Bryan Lake is a sound designer and a musician. He publishes sound design tutorials and sound libraries on his website Sound Author.


  1. Just hope you never need customer service. Sonivox ranks the worst of any company I’ve dealt with, music or not. I’ll never use another Sonivox product.

    • I received a response in less than twenty four hours after asking for assistance regarding the installation of Film Score Companion. Perhaps things have improved since 2015.

  2. Big Bang Percussion crashes CONSTANTLY. Also, there is a bug in the other instruments where when recording in Pro Tools the track you’re recording to has to be physically selected, and you cannot have “loop playback” enabled or else the software will not work. The sounds are great for the money but the software just isn’t there unfortunately. I have also sent in two customer service requests in the past week and have not heard back.
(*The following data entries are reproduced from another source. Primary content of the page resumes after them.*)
-- ==== Sys2Proof/Machine/Mesh.lean ====
section
/-! DEFINITION. The mathematics of a projection engine: the normalised matrix, the projection of a key, and the codes of a frozen-weight
output (R266, R268, R269, R271). -/

namespace Sys2Proof.Machine

open Sys2Proof

/-! ### The normalised matrix (R266) -/

/-- Round to FP64, in which the firmware computes the decomposition. -/
def r64 (x : Num) : Num := Fmt.fp64.decode (Fmt.fp64.rne x)

/-- The product of two columns in FP64. -/
def dot64 (x y : List Num) : Num := (List.zip x y).foldl (fun z p => r64 (Num.add z (r64 (Num.mul p.1 p.2)))) (Num.ofNat 0)

/-- `a * x + b * y` of two columns in FP64. -/
def mix64 (a b : Num) (x y : List Num) : List Num :=
  (List.zip x y).map (fun p => r64 (Num.add (r64 (Num.mul a p.1)) (r64 (Num.mul b p.2))))

/-- A column of a matrix under decomposition, with the same column of its right factor. -/
abbrev SvdCol := List Num × List Num

/-- The plane rotation that makes two columns orthogonal: its cosine and sine. -/
def jacobi (al be ga : Num) : Num × Num :=
  let one := Num.ofNat 1
  let z := r64 (Num.div (r64 (Num.add be al.neg)) (r64 (Num.scale ga 1)))
  let mag := match z with
    | .fin _ m e => Num.fin false m e
    | y => y
  let t := r64 (Num.div one (r64 (Num.add mag (r64 (Num.sqrt (r64 (Num.add one (r64 (Num.mul z z)))))))))
  let t := if z.isNeg then t.neg else t
  let c := r64 (Num.div one (r64 (Num.sqrt (r64 (Num.add one (r64 (Num.mul t t)))))))
  (c, r64 (Num.mul c t))

/-- Rotate two columns; columns that are orthogonal stay. -/
def rotate (x y : SvdCol) : SvdCol × SvdCol :=
  let ga := dot64 x.1 y.1
  if ga.isZero then (x, y)
  else
    let r := jacobi (dot64 x.1 x.1) (dot64 y.1 y.1) ga
    ((mix64 r.1 r.2.neg x.1 y.1, mix64 r.1 r.2.neg x.2 y.2), (mix64 r.2 r.1 x.1 y.1, mix64 r.2 r.1 x.2 y.2))

/-- Rotate a column with each of the ones behind it. -/
def rotateRow : SvdCol → List SvdCol → SvdCol × List SvdCol
  | x, [] => (x, [])
  | x, y :: l =>
    let r := rotate x y
    let t := rotateRow r.1 l
    (t.1, r.2 :: t.2)

/-- One sweep over all pairs of columns. -/
def svdSweep : Nat → List SvdCol → List SvdCol
  | 0, l => l
  | _, [] => []
  | f + 1, x :: l =>
    let r := rotateRow x l
    r.1 :: svdSweep f r.2

/-- Sweeps of the decomposition. -/
def svdSweeps : Nat → List SvdCol → List SvdCol
  | 0, l => l
  | f + 1, l => svdSweeps f (svdSweep 64 l)

/-- The decomposition of a matrix, given by rows: each column is a left singular vector times its singular value, with the right singular
vector. The spec names the decomposition and not its steps: these are one-sided rotations in 16 sweeps (DESIGN CHOICE, log entry 47). -/
def svd (w : List (List Num)) : List SvdCol :=
  let n := w.length
  svdSweeps 16 ((List.range n).map (fun j =>
    (w.map (fun r => r.getD j (Num.ofNat 0)), (List.range n).map (fun i => Num.ofNat (if i = j then 1 else 0)))))

/-- The larger of two values. -/
def Num.max2 (x y : Num) : Num := if Num.lt x y then y else x

/-- The normalised matrix: singular values over the largest, and zero below its 2^-8 (R266). -/
def normalise (w : List (List Num)) : List (List Num) :=
  let cs := (svd w).map (fun c => (r64 (Num.sqrt (dot64 c.1 c.1)), c))
  let top := (cs.map (·.1)).foldl Num.max2 (Num.ofNat 0)
  let kept := cs.filter (fun c => !Num.lt c.1 (Num.scale top (-8)))
  (List.range w.length).map (fun i => (List.range w.length).map (fun t =>
    kept.foldl (fun z c =>
      r64 (Num.add z (r64 (Num.mul (r64 (Num.div (c.2.1.getD i (Num.ofNat 0)) top)) (c.2.2.getD t (Num.ofNat 0))))))
      (Num.ofNat 0)))

/-- The normalised matrix of FP32 patterns. -/
def wHat (w : List (List Nat)) : List (List Num) := normalise (w.map (fun r => r.map Fmt.fp32.decode))

/-! ### The projection of a key (R268, R269) -/

/-- The smallest exponent whose power of two is no less than a magnitude; nothing for zero. -/
def ceilLog (x : Num) : Option Int :=
  match x with
  | .fin _ m e => if m = 0 then none else some (e + (Nat.log2 m : Int) + if m = 2 ^ Nat.log2 m then 0 else 1)
  | _ => none

/-- The scale exponent e of a key. -/
def keyScale (k : List Num) : Int :=
  (k.filterMap ceilLog).foldl (fun (acc : Option Int) e => some (match acc with
    | some a => max a e
    | none => e)) none |>.getD 0

/-- The exact scaled values c~ of a key. -/
def scaledKey (k : List Num) : List Num := k.map (fun x => Num.scale (Num.mul (Num.ofNat 127) x) (-(keyScale k)))

/-- The codes that drive the input converters. -/
def dacCodes (k : List Num) : List Int := (scaledKey k).map (fun x => ((x.toInt .rne).getD (0, false)).1)

/-- The exact sum of products. -/
def dotExact (x y : List Num) : Num := (List.zip x y).foldl (fun z p => Num.add z (Num.mul p.1 p.2)) (Num.ofNat 0)

/-- What the matrix projects: the scaled key, a key of 128 folded onto 64 elements with the signs d_t. -/
def foldKey (fold : Word64) (k : List Num) : List Num :=
  let c := scaledKey k
  if c.length ≤ 64 then c
  else (List.range 64).map (fun t =>
    let hi := c.getD (64 + t) (Num.ofNat 0)
    Num.add (c.getD t (Num.ofNat 0)) (if bit fold.toNat t then hi.neg else hi))

/-- The ideal projections y_i of a key. -/
def projections (w : List (List Num)) (fold : Word64) (k : List Num) : List Num := w.map (fun r => dotExact r (foldKey fold k))

/-- Full scale of a key's projections. -/
def fullScale (n : Nat) : Nat := if n ≤ 64 then 1016 else 2032

/-- The magnitude of a value. -/
def Num.abs : Num → Num
  | .fin _ m e => .fin false m e
  | .inf _ => .inf false
  | .nan => .nan

/-- Whether a projection lies beyond 2 % of full scale. -/
def strongBit (n : Nat) (y : Num) : Bool := Num.lt (Num.ofNat (fullScale n)) (Num.mul (Num.ofNat 50) y.abs)

/-- Whether a projection is positive. -/
def Num.isPos (x : Num) : Bool := !x.isZero && Num.lt (Num.ofNat 0) x

/-- One bit of a sketch: with the bound in force and the projection beyond 2 % of full scale it is the sign of the projection, but for an
error event; else it is free (R269). -/
def sketchBit (bound : Bool) (n : Nat) (y : Num) (free err : Bool) : Bool :=
  if bound && strongBit n y then y.isPos != err else free

/-- A sketch word, from free bits and error events. -/
def sketchWord (bound : Bool) (w : List (List Num)) (fold : Word64) (k : List Num) (free err : Nat) : Nat :=
  (((projections w fold k).zipIdx).map (fun y => if sketchBit bound k.length y.1 (bit free y.2) (bit err y.2) then 2 ^ y.2 else 0)).foldl (· + ·) 0

/-! ### The codes of a frozen-weight output (R271) -/

/-- A code as it is read: -128 is -127. -/
def codeIn (x : Nat) : Int := max (-127) (sext 8 x)

/-- The ideal scaled outputs v_i × 2^g of an input vector. -/
def mvmIdeal (w : List (List Num)) (g : Nat) (x : List Nat) : List Num :=
  w.map (fun r => Num.scale (dotExact r (x.map (fun c => Num.ofInt (codeIn c)))) ((g : Int) - 3))

/-- The largest difference of a written code from its scaled output, but for an error event: 6 × max (1, 2^(g - 2)). -/
def mvmSlack (g : Nat) : Nat := if g ≤ 2 then 6 else 6 * 2 ^ (g - 2)

/-- The least integer that is no less than a value, and the greatest that is no more. -/
def Num.ceil (x : Num) : Int := ((x.toInt .rup).getD (0, false)).1
/-- The greatest integer that is no more than a value. -/
def Num.floor (x : Num) : Int := ((x.toInt .rdn).getD (0, false)).1

/-- A written code: within its bounds about the ideal output or at the end of the range, and free where no bound holds (R271). -/
def mvmCode (bound : Bool) (g : Nat) (t : Num) (free : Nat) : Int :=
  let c := codeIn free
  if !bound then c
  else if !Num.lt t.abs (Num.ofNat 127) then (if t.isNeg then -127 else 127)
  else if Num.lt (Num.ofNat 120) t.abs then c
  else
    let k : Num := Num.ofNat (mvmSlack g)
    max (-127) (min 127 (max (Num.ceil (Num.add t k.neg)) (min (Num.floor (Num.add t k)) c)))

end Sys2Proof.Machine
end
  3. I love the sound of orchestral companion strings (the only one of these I have), but it’s pretty much useless to me in my productions now, because the amp envelope is garbage. I can’t get any kind of sustained release time out of these strings, no matter which setting I use. the release time value only goes up to “20”, which i must assume means milliseconds, because that’s what it feels like. anyone else experiencing this? I really need some nice lush strings and while these sound great, they just won’t do if they don’t have any kind of release time.

  4. Yes the Amp envelope is broken and makes this library useless. Whenever you release the key, there is and audible pop. It becomes more obvious when raising the Attack value. Good thing I got it for 1 dollar form Pluginboutique…

  5. I have just bying Sonivox Filmscore Orchestra Pack, but the sound is bad. Many years ago would sound prbadly to be ok, but today? No, so dont by the program, it is waste of money.

    You can get sounds there are the same quality or better for free, excample can you get Sonatina for free … so I can´t recommend anybody to bying Sonivox Filmscore.

    • I’ve used both and found Sonatina to be garbage. It sounds far too plasticky and legato runs end up sounding fake, whereas I found the Sonivox Film Score Companion to be superior on both.